The Communications and Disclosure Policy is approved and confirmed by the Board of Directors.
All company and press releases are published on the company’s website at www.remedygames.com/sijoittajat. The company’s official communications language is Finnish.
Disclosure of financial data and financial targets
Remedy publishes a half-year report and a financial statements release according to the published annual schedule.
Remedy may tell about its future prospects annually in the annual report of the Board. In addition, the company assesses its future development in the half-year report and the financial statement bulletin. The Company does not publish profit forecasts.
A silent period always precedes the regularly published financial reports, which begins 30 days prior to the publication date of the following financial report and ends upon the publication of the financial report. During the silent period, Remedy does not comment on the Company’s financial situation, markets or future prospects. During the silent period, the company representatives do not meet investors, analysts or other market operators or give interviews or otherwise comment on matters concerning the company’s financial situation or general views.
The Chairman of the Board or the Managing Director shall on a case-by-case basis decide on whether to give interviews on inside information published during the silent period.

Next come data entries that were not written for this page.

-- ==== Sys2Proof/Machine/RegFile.lean ====
section
/-! DEFINITION. The register file: every register of the spec, as a list of (key, word) pairs in one
canonical form. Keys rise strictly and no entry equals its register's reset value, so a register that is
not listed reads its reset value. A key is `home * 2^32 + address`: home 0 and 1 are the registers of
lane E and lane W, home 2 the registers of the shared dies (one state behind both ports, R27 to R29),
homes 3 and 4 the shadow sets as lane E and lane W hold them (R17). -/

namespace Sys2Proof.Machine

abbrev RegCell := Nat × Word

/-- Index of the instance an offset from a register's first instance names, if any. -/
def rowHas : List (Nat × Nat) → Nat → Bool
  | [], off => off == 0
  | (c, s) :: ds, off =>
    if s = 0 then false
    else if off / s < c then rowHas ds (off % s) else false

def RegRow.covers (r : RegRow) (a : Nat) : Bool :=
  decide (r.base ≤ a) && rowHas r.dims (a - r.base)

/-- Slot of Table 1.5 of a register address, counted from 0xE000_0000. -/
def slotOf (a : Nat) : Nat := (a - 0xE0000000) / 0x100000

/-- The table row of a register address; none where the spec names no register there. -/
def regRow (a : Nat) : Option RegRow :=
  (slotRows (slotOf a)).find? (fun r => r.covers (a / 4 * 4))

/-- True for the registers of the shared dies (Table 1.5; the mirrors of R262 and the
status registers of SUPC, which a lane reads from its mirror by R289, are lane-local). -/
def sharedReg (a : Nat) : Bool :=
  let o := a % 0x100000
  match slotOf a with
  | 2 => decide (0x100 ≤ o ∧ o < 0x1C0 ∧ o % 0x20 = 0)
  | 6 => decide (o % 0x80000 < 0x4000)
  | 7 => decide (o % 0x80000 < 0x4000)
  | 8 => decide (o % 0x40000 < 0x8000)
  | 10 => decide (0x80000 ≤ o ∧ o < 0x90000)
  | 11 => decide (o < 0x80000)
  | 12 => decide (o < 0x80000)
  | 13 => decide (o < 0x80000)
  | 14 => true
  | 17 => decide (o < 0x80000)
  | _ => false

def homeSpan : Nat := 0x100000000

/-- Key of a register as lane `l` (0 E, 1 W) reaches it. -/
def regKey (l a : Nat) : Nat := (if sharedReg a then 2 else l % 2) * homeSpan + a

/-- Key of the shadow of a register in lane `l`. -/
def shadowKey (l a : Nat) : Nat := (3 + l % 2) * homeSpan + a

/-- Reset value of a key: the table's, but for FERRY_LANE of lane W, whose OWN_LANE reads 1. -/
def resetAt (k : Nat) : Word :=
  if k = homeSpan + 0xE0300010 then 0x100
  else match regRow (k % homeSpan) with
    | some r => BitVec.ofNat 32 r.reset
    | none => 0

def cellsGet : List RegCell → Nat → Option Word
  | [], _ => none
  | (k', v) :: cs, k => if k' = k then some v else cellsGet cs k

def cellsErase : List RegCell → Nat → List RegCell
  | [], _ => []
  | (k', v) :: cs, k => if k' = k then cs else (k', v) :: cellsErase cs k

def cellsInsert : List RegCell → Nat → Word → List RegCell
  | [], k, v => [(k, v)]
  | (k', v') :: cs, k, v =>
    if k < k' then (k, v) :: (k', v') :: cs
    else if k' = k then (k, v) :: cs
    else (k', v') :: cellsInsert cs k v

/-- Value of a register key; an unlisted one reads its reset value. -/
def rfGet (rf : List RegCell) (k : Nat) : Word := (cellsGet rf k).getD (resetAt k)

/-- Write of a register key, keeping the canonical form. -/
def rfPut (rf : List RegCell) (k : Nat) (v : Word) : List RegCell :=
  if v = resetAt k then cellsErase rf k else cellsInsert rf k v

/-- Return every register of a key range `[lo, hi)` to its reset value. -/
def rfReset (rf : List RegCell) (lo hi : Nat) : List RegCell :=
  rf.filter (fun c => !(decide (lo ≤ c.1) && decide (c.1 < hi)))

/-- Keys strictly rising. -/
def cellsSorted : List RegCell → Bool
  | [] => true
  | [_] => true
  | a :: b :: cs => decide (a.1 < b.1) && cellsSorted (b :: cs)

/-- The canonical form of the register file. -/
def rfWf (rf : List RegCell) : Bool :=
  cellsSorted rf && rf.all (fun c => decide (c.2 ≠ resetAt c.1))

end Sys2Proof.Machine
end

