-- ==== Sys2Proof/Machine/State.lean ====
section
/-! DEFINITION. The state of the module as plain data: the register file (every register of the spec), the
memories of both lanes, and, beside them, every piece of state the spec's rules speak of that no register
shows: the ledger and its duplicate ring, pending commits and sealed frames, the acceptance windows of the
shared dies, the arbiter, the sessions, and the run state of every engine. `State.reset` is the module
right after power-on. -/

namespace Sys2Proof.Machine

/-- No command of this model ends in a fault: a bad access completes with the spec's error response (R36),
which is a next state. The type is closed and empty. -/
inductive Fault where
  deriving DecidableEq, Repr

/-- Reasons for which a command has no meaning. -/
inductive Refusal where
  /-- For a row whose meaning is not written; no arm of `exec` raises it now. Safe: nothing can be proved about
  the row's effect. -/
  | notModelled (mnemonic : String)
  deriving DecidableEq, Repr

/-! ### The ledger (spec/06) -/

/-- Entry states of Table 6.2; a FREE slot holds no entry. -/
inductive ESt where
  | accepted
  | executing
  | disposed
  | reported
  deriving DecidableEq, Repr

/-- One ledger entry (Table 6.7), with the request it stands for, its absolute deadline in microseconds of
the deadline clock, and its disposition once reached (Table 6.3) with its time. -/
structure LEntry where
  lsn : Nat
  st : ESt
  stream : Nat
  opcode : Nat
  quota : Nat
  req : Req
  acc : Nat
  deadline : Option Nat
  disp : Nat
  err : Nat
  recovered : Bool
  unclaimed : Bool
  doneAt : Nat
  deriving DecidableEq, Repr

/-- A duplicate record (R184). -/
structure DupRec where
  reqId : Nat
  stream : Nat
  lsn : Nat
  crc : Nat
  status : Nat
  disp : Nat
  acc : Nat
  deriving DecidableEq, Repr

/-- The ledger of the module. Both lanes' copies and both MRAM regions hold it (R175, R178); the model
keeps one. -/
structure Ledger where
  nextLsn : Nat
  entries : List LEntry
  dups : List DupRec
  recovering : Bool
  replayDue : Bool
  rebuiltAt : Nat
  lossAt : Nat
  rtcLost : Bool
  recoveredOut : List Nat
  deriving DecidableEq, Repr

/-! ### Commits (R17 to R21, R44, R45, R625) -/

/-- A pending COMMIT copy: the block slot and region it configures, the lane that wrote it, the copied
shadow words (key offset and value), the commit number, the ledger entries it carries, and whether a sealed
frame carries it. `wholesale` marks a copy of the whole shadow region, as a COMMIT write takes it; a copy
made by a command names only the registers it sets. -/
structure Commit where
  block : Nat
  region : Nat
  lane : Lane
  writes : List RegCell
  num : Nat
  lsns : List Nat
  carried : Bool
  deriving DecidableEq, Repr

/-- Commit number last made and last applied of a block region (R625). -/
structure CommitNum where
  block : Nat
  region : Nat
  made : Nat
  applied : Nat
  deriving DecidableEq, Repr

/-! ### The shared dies' frame acceptance (R145 to R149) -/

/-- An open acceptance window: its cycle and T_CYC_US, the lanes whose copies have come, the copy applied, a standby copy held,
and whether both copies have been compared. -/
structure Window where
  cycle : Nat
  tcycUs : Nat
  gotE : Bool
  gotW : Bool
  applied : Option FrameCopy
  held : Option FrameCopy
  compared : Bool
  deriving DecidableEq, Repr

Remedy observes a closed period of 30 days prior to the publication of a half-yearly report or the financial statements. During the closed period, the company’s managers with an obligation to disclose, and legally incompetent persons under the custody or trusteeship of such managers, as well as any organizations in which the above-mentioned persons exercise significant influence or control, may not trade in the company’s financial instruments on their own account or the account of a third party. The trading prohibition during the closed window also applies to personnel who participate in the preparation and publication of financial reports. The closed window ends upon the publication of a financial report.